Among the entries below, how many lines contain the string "exact"? Only the number, please.

Supplied entries:
[Start of Attachment]

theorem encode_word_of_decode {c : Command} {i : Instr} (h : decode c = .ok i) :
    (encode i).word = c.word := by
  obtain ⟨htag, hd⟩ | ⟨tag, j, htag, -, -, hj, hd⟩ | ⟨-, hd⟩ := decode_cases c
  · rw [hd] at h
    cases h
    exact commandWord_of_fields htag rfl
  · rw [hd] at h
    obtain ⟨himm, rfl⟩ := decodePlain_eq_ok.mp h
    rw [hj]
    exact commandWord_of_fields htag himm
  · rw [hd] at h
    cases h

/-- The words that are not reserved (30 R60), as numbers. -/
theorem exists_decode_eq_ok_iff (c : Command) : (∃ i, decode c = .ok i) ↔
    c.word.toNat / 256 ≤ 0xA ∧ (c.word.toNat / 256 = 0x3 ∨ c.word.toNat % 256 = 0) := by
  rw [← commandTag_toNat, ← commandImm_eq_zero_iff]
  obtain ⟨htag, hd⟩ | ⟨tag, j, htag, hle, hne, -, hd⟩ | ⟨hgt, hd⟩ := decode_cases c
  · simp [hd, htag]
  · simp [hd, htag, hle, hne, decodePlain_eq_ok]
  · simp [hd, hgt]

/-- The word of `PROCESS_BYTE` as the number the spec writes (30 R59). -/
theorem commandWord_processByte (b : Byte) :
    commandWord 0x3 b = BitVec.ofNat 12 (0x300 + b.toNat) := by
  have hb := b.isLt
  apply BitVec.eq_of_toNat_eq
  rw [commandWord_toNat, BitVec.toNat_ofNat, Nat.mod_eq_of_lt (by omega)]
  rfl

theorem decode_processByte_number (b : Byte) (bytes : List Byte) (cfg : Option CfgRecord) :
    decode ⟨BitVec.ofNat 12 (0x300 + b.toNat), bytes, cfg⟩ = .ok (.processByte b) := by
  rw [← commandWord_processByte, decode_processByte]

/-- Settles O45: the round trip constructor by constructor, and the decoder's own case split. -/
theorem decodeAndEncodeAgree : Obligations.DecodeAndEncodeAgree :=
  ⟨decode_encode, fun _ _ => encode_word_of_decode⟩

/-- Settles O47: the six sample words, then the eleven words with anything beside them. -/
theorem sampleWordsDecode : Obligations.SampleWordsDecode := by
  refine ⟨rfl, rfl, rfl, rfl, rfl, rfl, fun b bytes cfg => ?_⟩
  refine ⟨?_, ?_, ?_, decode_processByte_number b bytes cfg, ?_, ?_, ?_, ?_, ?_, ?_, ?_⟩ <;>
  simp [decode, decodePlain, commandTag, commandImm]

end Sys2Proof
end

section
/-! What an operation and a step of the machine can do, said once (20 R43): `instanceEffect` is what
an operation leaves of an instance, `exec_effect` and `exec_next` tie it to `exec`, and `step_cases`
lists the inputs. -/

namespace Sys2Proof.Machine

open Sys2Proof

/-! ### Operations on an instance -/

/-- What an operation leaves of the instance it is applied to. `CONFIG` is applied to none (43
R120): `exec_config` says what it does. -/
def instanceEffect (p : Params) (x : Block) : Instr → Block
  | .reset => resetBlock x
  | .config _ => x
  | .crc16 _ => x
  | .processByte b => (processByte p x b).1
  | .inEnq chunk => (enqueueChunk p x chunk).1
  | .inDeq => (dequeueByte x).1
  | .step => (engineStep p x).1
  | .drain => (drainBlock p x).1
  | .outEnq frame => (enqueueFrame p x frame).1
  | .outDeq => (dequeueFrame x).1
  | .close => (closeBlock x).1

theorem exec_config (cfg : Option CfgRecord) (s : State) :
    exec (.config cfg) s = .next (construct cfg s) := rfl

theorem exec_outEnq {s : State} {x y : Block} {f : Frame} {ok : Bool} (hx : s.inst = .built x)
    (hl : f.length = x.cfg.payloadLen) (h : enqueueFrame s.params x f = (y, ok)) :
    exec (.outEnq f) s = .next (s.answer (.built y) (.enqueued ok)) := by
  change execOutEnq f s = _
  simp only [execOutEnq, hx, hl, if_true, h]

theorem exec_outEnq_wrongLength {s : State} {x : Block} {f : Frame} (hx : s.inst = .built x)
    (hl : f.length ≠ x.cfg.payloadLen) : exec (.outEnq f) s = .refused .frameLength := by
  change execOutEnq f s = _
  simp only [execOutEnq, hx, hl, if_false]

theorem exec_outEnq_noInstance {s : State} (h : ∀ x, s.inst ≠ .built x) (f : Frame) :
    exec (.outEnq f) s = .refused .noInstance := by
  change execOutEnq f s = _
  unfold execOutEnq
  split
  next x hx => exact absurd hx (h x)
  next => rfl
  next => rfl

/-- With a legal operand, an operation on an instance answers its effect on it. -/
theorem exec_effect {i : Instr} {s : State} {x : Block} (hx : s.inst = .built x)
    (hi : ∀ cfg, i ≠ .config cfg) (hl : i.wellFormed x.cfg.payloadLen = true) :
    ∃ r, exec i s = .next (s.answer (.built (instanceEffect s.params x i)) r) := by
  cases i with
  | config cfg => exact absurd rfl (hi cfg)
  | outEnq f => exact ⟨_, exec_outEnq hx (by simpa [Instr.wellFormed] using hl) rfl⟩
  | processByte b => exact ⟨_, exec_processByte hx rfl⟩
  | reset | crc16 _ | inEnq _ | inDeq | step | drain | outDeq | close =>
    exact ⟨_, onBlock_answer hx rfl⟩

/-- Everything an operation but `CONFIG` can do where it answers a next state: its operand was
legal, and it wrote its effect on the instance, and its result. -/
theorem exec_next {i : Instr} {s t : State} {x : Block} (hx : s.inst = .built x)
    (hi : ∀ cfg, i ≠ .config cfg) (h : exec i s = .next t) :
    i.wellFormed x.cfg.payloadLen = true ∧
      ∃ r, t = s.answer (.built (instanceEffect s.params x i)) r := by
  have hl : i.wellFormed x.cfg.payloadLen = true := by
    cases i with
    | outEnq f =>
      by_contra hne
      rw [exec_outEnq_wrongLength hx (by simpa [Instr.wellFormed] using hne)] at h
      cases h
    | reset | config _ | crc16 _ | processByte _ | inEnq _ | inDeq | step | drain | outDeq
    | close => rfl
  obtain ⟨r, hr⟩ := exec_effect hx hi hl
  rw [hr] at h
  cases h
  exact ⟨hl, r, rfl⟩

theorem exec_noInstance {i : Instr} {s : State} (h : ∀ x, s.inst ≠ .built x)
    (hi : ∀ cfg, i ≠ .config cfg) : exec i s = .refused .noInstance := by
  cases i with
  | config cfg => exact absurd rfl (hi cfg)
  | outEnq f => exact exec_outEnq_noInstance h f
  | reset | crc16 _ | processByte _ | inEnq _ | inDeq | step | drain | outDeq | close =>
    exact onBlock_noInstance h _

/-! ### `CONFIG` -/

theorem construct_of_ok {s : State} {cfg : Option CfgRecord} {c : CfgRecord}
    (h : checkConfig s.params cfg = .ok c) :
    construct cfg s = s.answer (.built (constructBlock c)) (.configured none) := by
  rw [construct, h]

[End of Attachment]
[Start of Attachment]

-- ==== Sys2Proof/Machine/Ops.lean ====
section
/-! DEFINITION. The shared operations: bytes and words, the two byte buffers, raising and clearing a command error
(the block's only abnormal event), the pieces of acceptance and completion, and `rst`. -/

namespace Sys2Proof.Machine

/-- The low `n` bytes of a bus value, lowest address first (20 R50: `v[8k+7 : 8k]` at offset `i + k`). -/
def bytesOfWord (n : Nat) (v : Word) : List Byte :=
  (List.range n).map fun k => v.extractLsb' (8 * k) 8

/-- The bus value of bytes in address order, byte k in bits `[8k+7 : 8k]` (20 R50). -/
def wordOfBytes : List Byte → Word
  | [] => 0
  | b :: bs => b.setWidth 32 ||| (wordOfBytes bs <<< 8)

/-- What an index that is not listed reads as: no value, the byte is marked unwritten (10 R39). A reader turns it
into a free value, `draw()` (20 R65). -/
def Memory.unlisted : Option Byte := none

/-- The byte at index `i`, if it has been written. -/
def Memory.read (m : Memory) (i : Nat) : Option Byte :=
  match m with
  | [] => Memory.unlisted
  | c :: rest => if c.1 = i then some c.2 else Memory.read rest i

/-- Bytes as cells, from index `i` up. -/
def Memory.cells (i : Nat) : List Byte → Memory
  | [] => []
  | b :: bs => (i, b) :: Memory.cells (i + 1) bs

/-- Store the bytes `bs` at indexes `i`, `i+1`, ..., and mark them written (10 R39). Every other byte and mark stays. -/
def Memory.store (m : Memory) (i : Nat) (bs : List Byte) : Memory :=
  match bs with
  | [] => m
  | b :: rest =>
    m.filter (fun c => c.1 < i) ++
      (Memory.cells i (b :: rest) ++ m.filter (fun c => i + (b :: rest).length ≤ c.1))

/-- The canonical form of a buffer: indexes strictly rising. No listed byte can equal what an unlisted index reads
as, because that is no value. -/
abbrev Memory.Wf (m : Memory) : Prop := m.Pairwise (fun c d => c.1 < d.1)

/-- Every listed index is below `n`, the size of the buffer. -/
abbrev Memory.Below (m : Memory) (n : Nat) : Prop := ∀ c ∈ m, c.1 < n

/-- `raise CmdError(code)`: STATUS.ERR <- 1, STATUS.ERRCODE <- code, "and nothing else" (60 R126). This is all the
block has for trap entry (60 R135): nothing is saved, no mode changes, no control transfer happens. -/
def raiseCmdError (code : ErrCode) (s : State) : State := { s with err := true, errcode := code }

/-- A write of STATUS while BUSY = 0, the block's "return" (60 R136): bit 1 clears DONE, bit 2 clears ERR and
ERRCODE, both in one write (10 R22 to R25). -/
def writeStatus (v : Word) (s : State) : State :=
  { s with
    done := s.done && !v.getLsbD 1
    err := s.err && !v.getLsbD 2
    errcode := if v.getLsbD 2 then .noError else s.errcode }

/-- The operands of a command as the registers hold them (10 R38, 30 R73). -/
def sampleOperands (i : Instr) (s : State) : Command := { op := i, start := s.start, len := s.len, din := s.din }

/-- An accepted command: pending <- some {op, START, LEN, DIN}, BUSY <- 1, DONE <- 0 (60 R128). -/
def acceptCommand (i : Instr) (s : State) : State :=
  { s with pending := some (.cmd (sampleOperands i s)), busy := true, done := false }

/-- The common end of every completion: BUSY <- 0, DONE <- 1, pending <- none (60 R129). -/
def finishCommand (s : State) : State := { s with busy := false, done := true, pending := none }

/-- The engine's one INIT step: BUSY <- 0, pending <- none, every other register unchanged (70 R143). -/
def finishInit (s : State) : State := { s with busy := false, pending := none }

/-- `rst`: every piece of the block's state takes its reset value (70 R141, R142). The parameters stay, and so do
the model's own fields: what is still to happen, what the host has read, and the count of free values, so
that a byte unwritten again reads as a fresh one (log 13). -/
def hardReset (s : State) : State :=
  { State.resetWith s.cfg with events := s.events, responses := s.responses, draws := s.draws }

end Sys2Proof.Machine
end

[End of Attachment]

Answer section: 11